To end on a more positive note (though I could keep on being bi-furious until the cows come home), I’ll mention some of the benefits of coming out to potential or current partners. I think that most people would agree that relationships (short or long term, monogamous or not, romantic or platonic) work best when everyone can be honest and accepted for who they are.
That said, coming out can be emotionally trying. I suppose that the most honest, if not the most helpful, answer to the question ‘How do I let potential partners know that I’m bi?’ is to be out in the first place. Attend LGBT+ events and get involved with activism, or find ways to drop it into conversation (my latest tactic is to describe my blunette hair and recent piercings as part of an ongoing project to ‘queer up my aesthetic’). However, if that feels too overwhelming, and you’d rather leave coming out until later in the relationship, bear these things in mind. Firstly, don’t date biphobes (or any kind of bigots) – just don’t. And secondly, never forget that it’s OK to be who you are. We bisexuals spend enough time being erased, marginalised and stereotyped by society; we should not have to put up with it in our personal lives too.
Say it with me we’re bi-winning.
Calista Hobart (GR. Comment Contributor)
yessssss
Reblogged this on soberingsociety.
This article is really great!

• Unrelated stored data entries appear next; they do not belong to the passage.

-- ==== Sys2Proof/Laws/Arithmetic.lean ====
section
/-! SUPPORT. One lemma per binary64 operation (00_scope.md R11): on finite operands it is the rounding of the exact
result, and it is finite when the exact result does not exceed some finite value in magnitude. -/

namespace Sys2Proof.Machine

/-! ### What rounding to nearest implies -/

/-- A rounded value does not pass a representable bound above the exact one. -/
theorem IsNearestEven.le_of_le {q : ℚ} {d v : Word} (h : IsNearestEven q d) (hv : isFinite v = true)
    (hq : q ≤ toRat v) : toRat d ≤ toRat v := by
  by_contra hc
  have := h.1 v hv
  rw [abs_of_nonneg (by linarith), abs_of_nonneg (by linarith)] at this
  linarith

/-- A rounded value does not pass a representable bound below the exact one. -/
theorem IsNearestEven.ge_of_ge {q : ℚ} {d v : Word} (h : IsNearestEven q d) (hv : isFinite v = true)
    (hq : toRat v ≤ q) : toRat v ≤ toRat d := by
  by_contra hc
  have := h.1 v hv
  rw [abs_of_nonpos (by linarith), abs_of_nonpos (by linarith)] at this
  linarith

/-- A representable exact result is not changed by rounding. -/
theorem IsNearestEven.eq_of_eq {q : ℚ} {d v : Word} (h : IsNearestEven q d) (hv : isFinite v = true)
    (hq : q = toRat v) : toRat d = toRat v :=
  le_antisymm (h.le_of_le hv hq.le) (h.ge_of_ge hv hq.ge)

/-- A rounded value does not pass a representable bound on the magnitude. -/
theorem IsNearestEven.abs_toRat_le {q : ℚ} {d v : Word} (h : IsNearestEven q d) (hv : isFinite v = true)
    (hq : |q| ≤ toRat v) : |toRat d| ≤ toRat v := by
  have hq' := abs_le.1 hq
  refine abs_le.2 ⟨?_, h.le_of_le hv hq'.2⟩
  have := h.ge_of_ge (v := neg64 v) (by rwa [isFinite_neg64]) (by rw [toRat_neg64]; exact hq'.1)
  rwa [toRat_neg64] at this

theorem isNearestEven_zero (neg : Bool) : IsNearestEven 0 (pack neg 0) := by
  have h0 : toRat (pack neg 0) = 0 := by
    rw [toRat_eq_zero_iff, magBits_pack (by norm_num)]
  refine ⟨fun v _ => by simp [h0], fun v _ hne heq => ?_⟩
  rw [h0] at hne heq
  rw [sub_zero, sub_zero, abs_zero, eq_comm, abs_eq_zero] at heq
  exact absurd heq hne

theorem isFinite_zero (neg : Bool) : isFinite (pack neg 0) = true :=
  (isFinite_pack (by norm_num)).2 (by decide)

/-! ### When a rounded result is finite -/

theorem abs_signFactor (neg : Bool) : |signFactor neg| = 1 := by cases neg <;> simp [signFactor]

theorem abs_exactValue (neg : Bool) (num den : Nat) :
    |exactValue neg num den| = ((num : ℚ) / den) / 2 ^ 1074 := by
  rw [exactValue, abs_div, abs_mul, abs_signFactor, one_mul, abs_of_nonneg (by positivity),
    abs_of_nonneg (by positivity)]

theorem isFinite_roundTo_of_abs_le {neg : Bool} {num den : Nat} (hd : 0 < den) {v : Word} (hv : isFinite v = true)
    (h : |exactValue neg num den| ≤ |toRat v|) : isFinite (roundTo neg num den) = true := by
  rw [isFinite_roundTo]
  rw [isFinite_iff] at hv
  refine lt_of_le_of_lt (roundOpen_le_of_le hd ?_) hv
  rw [abs_exactValue, abs_toRat, div_le_div_iff_of_pos_right (by positivity),
    div_le_iff₀ (by exact_mod_cast hd)] at h
  exact_mod_cast h

/-! ### Addition and subtraction -/

theorem add_exact (x y : Word) : toRat x + toRat y = ((scaled x + scaled y : Int) : ℚ) / 2 ^ 1074 := by
  rw [toRat, toRat, ← add_div]; push_cast; ring

theorem exactValue_int (z : Int) : exactValue (decide (z < 0)) z.natAbs 1 = (z : ℚ) / 2 ^ 1074 := by
  rw [exactValue, Nat.cast_one, div_one]
  congr 1
  rcases lt_or_ge z 0 with h | h
  · have hz : ((z.natAbs : Nat) : ℚ) = -(z : ℚ) := by
      rw [Nat.cast_natAbs, abs_of_neg h]; push_cast; ring
    rw [decide_eq_true h, hz, signFactor]; simp
  · have hz : ((z.natAbs : Nat) : ℚ) = (z : ℚ) := by
      rw [Nat.cast_natAbs, abs_of_nonneg h]
    rw [decide_eq_false (by omega), hz, signFactor]; simp

/-- A finite sum, as its rounding or as a zero. -/
theorem add64_cases {x y : Word} (hx : isFinite x = true) (hy : isFinite y = true) :
    (toRat x + toRat y = 0 ∧ add64 x y = pack (signBit x && signBit y) 0) ∨
      (exactValue (decide (scaled x + scaled y < 0)) (scaled x + scaled y).natAbs 1 = toRat x + toRat y ∧
        add64 x y = roundTo (decide (scaled x + scaled y < 0)) (scaled x + scaled y).natAbs 1) := by
  have hu : add64 x y = if scaled x + scaled y = 0 then pack (signBit x && signBit y) 0
      else roundTo (decide (scaled x + scaled y < 0)) (scaled x + scaled y).natAbs 1 := by
    rw [add64, isNaN_of_isFinite hx, isNaN_of_isFinite hy, isInf_of_isFinite hx, isInf_of_isFinite hy]
    simp
  rcases Decidable.em (scaled x + scaled y = 0) with h | h
  · left
    rw [hu, if_pos h, add_exact, h]
    simp
  · right
    rw [hu, if_neg h, exactValue_int, add_exact]
    exact ⟨rfl, rfl⟩

theorem add64_nearest {x y : Word} (hx : isFinite x = true) (hy : isFinite y = true)
    (hf : isFinite (add64 x y) = true) : IsNearestEven (toRat x + toRat y) (add64 x y) := by
  rcases add64_cases hx hy with ⟨h0, h⟩ | ⟨h0, h⟩
  · rw [h0, h]; exact isNearestEven_zero _
  · rw [← h0, h]
    exact roundTo_isNearestEven Nat.one_pos (h ▸ hf)

theorem add64_isFinite {x y v : Word} (hx : isFinite x = true) (hy : isFinite y = true) (hv : isFinite v = true)
    (h : |toRat x + toRat y| ≤ |toRat v|) : isFinite (add64 x y) = true := by
  rcases add64_cases hx hy with ⟨-, h'⟩ | ⟨h0, h'⟩
  · rw [h']; exact isFinite_zero _
  · rw [h']; exact isFinite_roundTo_of_abs_le Nat.one_pos hv (h0 ▸ h)

theorem sub64_nearest {x y : Word} (hx : isFinite x = true) (hy : isFinite y = true)
    (hf : isFinite (sub64 x y) = true) : IsNearestEven (toRat x - toRat y) (sub64 x y) := by
  have h := add64_nearest hx ((isFinite_neg64 y).trans hy) hf
  rwa [toRat_neg64, ← sub_eq_add_neg] at h

theorem sub64_isFinite {x y v : Word} (hx : isFinite x = true) (hy : isFinite y = true) (hv : isFinite v = true)
    (h : |toRat x - toRat y| ≤ |toRat v|) : isFinite (sub64 x y) = true :=
  add64_isFinite hx ((isFinite_neg64 y).trans hy) hv (by rwa [toRat_neg64, ← sub_eq_add_neg])

/-! ### Multiplication -/

theorem signFactor_xor (a b : Bool) : signFactor (a != b) = signFactor a * signFactor b := by
  cases a <;> cases b <;> simp [signFactor]

theorem signFactor_div (a b : Bool) : signFactor (a != b) = signFactor a / signFactor b := by
  cases a <;> cases b <;> simp [signFactor]

theorem mul_exact (x y : Word) :
    exactValue (signBit x != signBit y) (magUnits x * magUnits y) (2 ^ 1074) = toRat x * toRat y := by
  rw [exactValue, toRat_eq, toRat_eq, signFactor_xor, magUnits, magUnits]
  push_cast
  ring

theorem mul64_eq {x y : Word} (hx : isFinite x = true) (hy : isFinite y = true) :
    mul64 x y = roundTo (signBit x != signBit y) (magUnits x * magUnits y) (2 ^ 1074) := by
  rw [mul64, isNaN_of_isFinite hx, isNaN_of_isFinite hy, isInf_of_isFinite hx, isInf_of_isFinite hy]
  rfl

theorem mul64_nearest {x y : Word} (hx : isFinite x = true) (hy : isFinite y = true)
    (hf : isFinite (mul64 x y) = true) : IsNearestEven (toRat x * toRat y) (mul64 x y) := by
  rw [mul64_eq hx hy] at hf ⊢
  rw [← mul_exact]
  exact roundTo_isNearestEven (by positivity) hf

theorem mul64_isFinite {x y v : Word} (hx : isFinite x = true) (hy : isFinite y = true) (hv : isFinite v = true)
    (h : |toRat x * toRat y| ≤ |toRat v|) : isFinite (mul64 x y) = true := by
  rw [mul64_eq hx hy]
  exact isFinite_roundTo_of_abs_le (by positivity) hv (by rwa [mul_exact])

/-! ### Division -/

theorem magUnits_pos {y : Word} (h : toRat y ≠ 0) : 0 < magUnits y := by
  rw [ne_eq, toRat_eq_zero_iff] at h
  exact Nat.pos_of_ne_zero fun h' => h (unitsOf_eq_zero.1 h')

theorem div_exact (x y : Word) :
    exactValue (signBit x != signBit y) (magUnits x * 2 ^ 1074) (magUnits y) = toRat x / toRat y := by
  rw [exactValue, toRat_eq, toRat_eq, signFactor_div, magUnits, magUnits]
  push_cast
  rcases eq_or_ne (unitsOf (magBits y) : ℚ) 0 with h | h
  · simp [h]
  · have hs : signFactor (signBit y) ≠ 0 := by cases signBit y <;> simp [signFactor]
    field_simp

theorem div64_eq {x y : Word} (hx : isFinite x = true) (hy : isFinite y = true) (h0 : toRat y ≠ 0) :
    div64 x y = roundTo (signBit x != signBit y) (magUnits x * 2 ^ 1074) (magUnits y) := by
  have h := (magUnits_pos h0).ne'
  rw [div64, isNaN_of_isFinite hx, isNaN_of_isFinite hy, isInf_of_isFinite hx, isInf_of_isFinite hy, if_neg h]
  rfl

theorem div64_nearest {x y : Word} (hx : isFinite x = true) (hy : isFinite y = true) (h0 : toRat y ≠ 0)
    (hf : isFinite (div64 x y) = true) : IsNearestEven (toRat x / toRat y) (div64 x y) := by
  rw [div64_eq hx hy h0] at hf ⊢
  rw [← div_exact]
  exact roundTo_isNearestEven (magUnits_pos h0) hf

theorem div64_isFinite {x y v : Word} (hx : isFinite x = true) (hy : isFinite y = true) (h0 : toRat y ≠ 0)
    (hv : isFinite v = true) (h : |toRat x / toRat y| ≤ |toRat v|) : isFinite (div64 x y) = true := by
  rw [div64_eq hx hy h0]
  exact isFinite_roundTo_of_abs_le (magUnits_pos h0) hv (by rwa [div_exact])

/-! ### The truncated remainder -/

/-- Every magnitude that is a whole number of units below a pattern's and a multiple of its last place is a pattern's
own; in particular a remainder of two magnitudes is. -/
theorem exists_pattern_of_mod (p q : Nat) (hq : q ≠ 0) :
    ∃ r, r ≤ p ∧ unitsOf r = unitsOf p % unitsOf q := by
  obtain ⟨sp, mp, hpe, hmp, -, hpu⟩ := pattern_form p
  obtain ⟨sq, mq, hqe, hmq, hq52, hqu⟩ := pattern_form q
  have hq0 : 0 < unitsOf q := Nat.pos_of_ne_zero fun h => hq (unitsOf_eq_zero.1 h)
  rcases Nat.lt_or_ge (unitsOf p) (unitsOf q) with hlt | hge
  · exact ⟨p, le_rfl, (Nat.mod_eq_of_lt hlt).symm⟩
  · -- the remainder is a multiple of the divisor's last place, with a significand below 2^53
    have hs : sq ≤ sp ∨ sq = 0 := by
      by_contra hc
      have hqp : q ≤ p := unitsOf_le.1 hge
      have := hq52 (by omega)
      omega
    have hdvd : 2 ^ sq ∣ unitsOf p := by
      rcases hs with h | h
      · rw [hpu]; exact Dvd.dvd.mul_left (Nat.pow_dvd_pow 2 h) mp
      · simp [h]
    obtain ⟨k, hk⟩ := hdvd
    have hr : unitsOf p % unitsOf q = (k % mq) * 2 ^ sq := by
      rw [hk, hqu, Nat.mul_comm mq, Nat.mul_mod_mul_left, Nat.mul_comm]
    have hmq0 : 0 < mq := Nat.pos_of_ne_zero fun h => hq0.ne' (by rw [hqu, h, Nat.zero_mul])
    have hk53 : k % mq < 2 ^ 53 := lt_trans (Nat.mod_lt _ hmq0) hmq
    -- shift the significand up until it is normal, or the place is 0
    have hshift : ∀ (s m : Nat), m < 2 ^ 53 → ∃ r, unitsOf r = m * 2 ^ s := by
      intro s
      induction s with
      | zero => exact fun m hm => ⟨m, by simpa using unitsOf_pattern (s := 0) hm.le (fun h => absurd rfl h)⟩
      | succ s ih =>
        intro m hm
        rcases Nat.lt_or_ge m (2 ^ 52) with h | h
        · obtain ⟨r, hr⟩ := ih (m * 2) (by omega)
          exact ⟨r, by rw [hr, Nat.pow_succ]; ring⟩
        · exact ⟨_, unitsOf_pattern (s := s + 1) hm.le (fun _ => h)⟩
    obtain ⟨r, hr'⟩ := hshift sq (k % mq) hk53
    refine ⟨r, ?_, hr'.trans hr.symm⟩
    rw [← unitsOf_le, hr', ← hr]
    exact Nat.mod_le _ _

/-- `fmod` is exact: its magnitude is the remainder of the magnitudes, its sign that of the first operand. -/
theorem fmod64_parts {x p : Word} (hx : isFinite x = true) (hp : isFinite p = true) (h0 : toRat p ≠ 0) :
    magUnits (fmod64 x p) = magUnits x % magUnits p ∧ signBit (fmod64 x p) = signBit x ∧
      isFinite (fmod64 x p) = true := by
  have hpos := magUnits_pos h0
  have hu : fmod64 x p = roundTo (signBit x) (magUnits x % magUnits p) 1 := by
    rw [fmod64, isNaN_of_isFinite hx, isNaN_of_isFinite hp, isInf_of_isFinite hx, isInf_of_isFinite hp]
    simp [hpos.ne']
  have hxf := (isFinite_iff x).1 hx
  have hp0 : magBits p ≠ 0 := fun h => h0 ((toRat_eq_zero_iff p).2 h)
  obtain ⟨r, hrle, hr⟩ := exists_pattern_of_mod (magBits x) (magBits p) hp0
  have hrm : roundMag (magUnits x % magUnits p) 1 = r :=
    roundMag_exact Nat.one_pos (by omega) (by rw [Nat.mul_one, hr]; rfl)
  rw [hu]
  refine ⟨?_, signBit_roundTo _ _ _, ?_⟩
  · rw [magUnits, magBits_roundTo, hrm, hr]; rfl
  · rw [isFinite_iff, magBits_roundTo, hrm]; omega

/-! ### Magnitudes -/

theorem abs_toRat_le_iff (x y : Word) : |toRat x| ≤ |toRat y| ↔ magBits x ≤ magBits y := by
  rw [abs_toRat, abs_toRat, div_le_div_iff_of_pos_right (pow_pos two_pos _), Nat.cast_le, unitsOf_le]

/-- A product of smaller factors has no larger magnitude after rounding. -/
theorem abs_mul64_mono {x y x' y' : Word} (hx : isFinite x = true) (hy : isFinite y = true)
    (hx' : isFinite x' = true) (hy' : isFinite y' = true) (h1 : magBits x ≤ magBits x') (h2 : magBits y ≤ magBits y') :
    magBits (mul64 x y) ≤ magBits (mul64 x' y') := by
  rw [mul64_eq hx hy, mul64_eq hx' hy', magBits_roundTo, magBits_roundTo]
  exact roundMag_mono (by positivity) (by positivity)
    (Nat.mul_le_mul_right _ (Nat.mul_le_mul (unitsOf_le.2 h1) (unitsOf_le.2 h2)))

end Sys2Proof.Machine
end

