theorem abs_numReal_triangle_le (f t vd vr : ℝ) : |((numReal undef).triangle f t vd vr).val| ≤ 1 := by
  have hpi := Real.pi_pos
  rw [numReal_triangle, abs_mul, abs_of_pos (by positivity : 0 < 2 / Real.pi), ← le_div_iff₀ (by positivity),
    one_div_div]
  exact abs_le.2 ⟨Real.neg_pi_div_two_le_arcsin _, Real.arcsin_le_pi_div_two _⟩

theorem abs_numReal_square (f t vd vr : ℝ) : |((numReal undef).square f t vd vr).val| = 1 := by
  rw [numReal_square]
  split_ifs
  · exact abs_one
  · rw [abs_neg, abs_one]

theorem sawPeak_eq : sawPeak = 2 / Real.pi * sawSeries (Real.pi / 10) := rfl

theorem abs_numReal_analogSaw_le (f t vd vr : ℝ) : |((numReal undef).analogSaw f t vd vr).val| ≤ sawPeak := by
  have hscale : 0 ≤ 2 / Real.pi := div_nonneg two_pos.le Real.pi_pos.le
  rw [numReal_analogSaw, abs_mul, abs_of_nonneg hscale, sawPeak_eq]
  exact mul_le_mul_of_nonneg_left (abs_sawSeries_le _) hscale

/-- `B(kind)` bounds each kind (R116, R132). -/
theorem abs_numReal_osc_le {k : Kind} {f draw : ℝ} (t vd vr : ℝ) (hdraw : |draw| ≤ 1)
    (hsaw : k = .digitalSaw → 0 < f) : |((numReal undef).osc k f t vd vr draw).val| ≤ kindBound (some k) := by
  cases k with
  | sine => exact abs_numReal_sine_le undef f t vd vr
  | square => exact (abs_numReal_square undef f t vd vr).le
  | triangle => exact abs_numReal_triangle_le undef f t vd vr
  | analogSaw => exact abs_numReal_analogSaw_le undef f t vd vr
  | digitalSaw =>
    obtain ⟨hlo, hhi⟩ := numReal_digitalSaw_range undef (hsaw rfl) t
    rw [numReal_osc_digitalSaw undef (hsaw rfl)]
    exact abs_le.2 ⟨hlo, hhi.le⟩
  | noise => exact hdraw

end

/-- Settles O46: each wave in closed form, and its range. -/
theorem realOscillatorRanges : Obligations.RealOscillatorRanges := by
  unfold Obligations.RealOscillatorRanges
  refine ⟨fun undef f t vd vr draw hdraw => ?_, sawSeries_peak_bounds⟩
  refine ⟨rfl, abs_numReal_sine_le undef f t vd vr, mul_comm _ _, abs_numReal_triangle_le undef f t vd vr,
    abs_numReal_square undef f t vd vr, numReal_analogSaw undef f t vd vr, abs_numReal_analogSaw_le undef f t vd vr,
    rfl, hdraw, fun hf => ?_⟩
  rw [numReal_osc_digitalSaw undef hf]
  exact numReal_digitalSaw_range undef hf t

/-- Settles O48: the ramp over a period, with the fractional part written by the floor. -/
theorem digitalSawIsTheFlooredRamp : Obligations.DigitalSawIsTheFlooredRamp := by
  unfold Obligations.DigitalSawIsTheFlooredRamp
  intro undef f t hf
  rw [numReal_digitalSaw undef hf, Int.fract]
  field_simp

/-! ### The period (R119) -/

section
variable (undef : ℝ → ℝ → ℝ) {f : ℝ}

/-- Without vibrato the phase turns once in `1/f`. -/
theorem numReal_phase_add_period (hf : 0 < f) (t vr : ℝ) :
    ((numReal undef).phase f (t + 1 / f) 0 vr).val = ((numReal undef).phase f t 0 vr).val + 2 * Real.pi := by
  rw [numReal_phase_no_depth, numReal_phase_no_depth]
  field_simp

theorem numReal_sine_add_period (hf : 0 < f) (t vr : ℝ) :
    ((numReal undef).sine f (t + 1 / f) 0 vr).val = ((numReal undef).sine f t 0 vr).val := by
  rw [numReal_sine, numReal_sine, numReal_phase_add_period undef hf, Real.sin_add_two_pi]

theorem sawSeries_add_two_pi (x : ℝ) : sawSeries (x + 2 * Real.pi) = sawSeries x := by
  have h := sawSeries_sub_turns x (-1)
  rwa [Int.cast_neg, Int.cast_one, neg_one_mul, sub_neg_eq_add] at h

theorem numReal_digitalSaw_add_period (hf : 0 < f) (t : ℝ) :
    ((numReal undef).digitalSaw f (t + 1 / f)).val = ((numReal undef).digitalSaw f t).val := by
  rw [numReal_digitalSaw undef hf, numReal_digitalSaw undef hf, add_mul, one_div_mul_cancel hf.ne', Int.fract_add_one]

theorem numReal_osc_add_period (hf : 0 < f) {k : Kind} (hk : k ≠ .noise) (t vr draw : ℝ) :
    ((numReal undef).osc k f (t + 1 / f) 0 vr draw).val = ((numReal undef).osc k f t 0 vr draw).val := by
  have hsine := numReal_sine_add_period undef hf t vr
  cases k with
  | sine => exact hsine
  | square => rw [osc_square, osc_square, numReal_square, numReal_square, hsine]
  | triangle => rw [osc_triangle, osc_triangle, numReal_triangle, numReal_triangle, hsine]
  | analogSaw =>
    rw [osc_analogSaw, osc_analogSaw, numReal_analogSaw, numReal_analogSaw, numReal_phase_add_period undef hf,
      sawSeries_add_two_pi]
  | digitalSaw =>
    rw [numReal_osc_digitalSaw undef hf, numReal_osc_digitalSaw undef hf, numReal_digitalSaw_add_period undef hf]
  | noise => exact absurd rfl hk

end

theorem sawSeries_zero : sawSeries 0 = 0 := by
  have h := sawSeries_neg 0
  rw [neg_zero] at h
  linarith

/-- Settles O47: the phase turns once in `1/f`, and so does the ramp; the values at 0 and at half a period are those of
the closed forms. -/
theorem oscillatorsArePeriodic : Obligations.OscillatorsArePeriodic := by
  unfold Obligations.OscillatorsArePeriodic
  intro undef f vr draw hf
  refine ⟨fun k t hk => numReal_osc_add_period undef hf hk t vr draw, ?_, ?_, ?_⟩
  · rw [osc_analogSaw, numReal_analogSaw, numReal_phase_no_depth, mul_zero, sawSeries_zero, mul_zero]
  · rw [numReal_osc_digitalSaw undef hf, numReal_digitalSaw undef hf, zero_mul, Int.fract_zero]
    norm_num
  · have hhalf : 1 / (2 * f) * f = 1 / 2 := by field_simp
    have hfract : Int.fract (1 / 2 : ℝ) = 1 / 2 := Int.fract_eq_self.2 ⟨by norm_num, by norm_num⟩
    rw [numReal_osc_digitalSaw undef hf, numReal_digitalSaw undef hf, hhalf, hfract]
    norm_num

/-! ### Frequency 0 and the opposite frequency (R117, R118) -/

section
variable (undef : ℝ → ℝ → ℝ) (f t vd vr : ℝ)

theorem numReal_phase_freq_zero : ((numReal undef).phase 0 t vd vr).val = 0 := by
  rw [numReal_phase]
  ring

theorem numReal_sine_freq_zero : ((numReal undef).sine 0 t vd vr).val = 0 := by
  rw [numReal_sine, numReal_phase_freq_zero, Real.sin_zero]

theorem numReal_phase_neg : ((numReal undef).phase (-f) t vd vr).val = -((numReal undef).phase f t vd vr).val := by
  rw [numReal_phase, numReal_phase]
  ring

theorem numReal_sine_neg : ((numReal undef).sine (-f) t vd vr).val = -((numReal undef).sine f t vd vr).val := by
  rw [numReal_sine, numReal_sine, numReal_phase_neg, Real.sin_neg]

variable {f t vd vr}

theorem numReal_square_of_sine_nonpos (h : ((numReal undef).sine f t vd vr).val ≤ 0) :
    ((numReal undef).square f t vd vr).val = -1 := by
  rw [numReal_square, if_neg h.not_gt]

You explain the struggles of bi-sexuality with fluency and I liked the Katy Perry reference, I never thought of those lyrics as reducing the queer status before, but what you said about it makes a lot of sense. People nowadays still think it’s ok to make fun of bi-sexuals because they ‘haven’t made their mind up”, but I think it’d be hard to find someone whose 100% straight or 100% gay, and what’s worse is that bi people aren’t just marginalised in the straight world but in the gay community too! I’m glad you’re encouraging people to come out to partners if they’re bi, that way more people will come out and hopefully we will all be taken more seriously.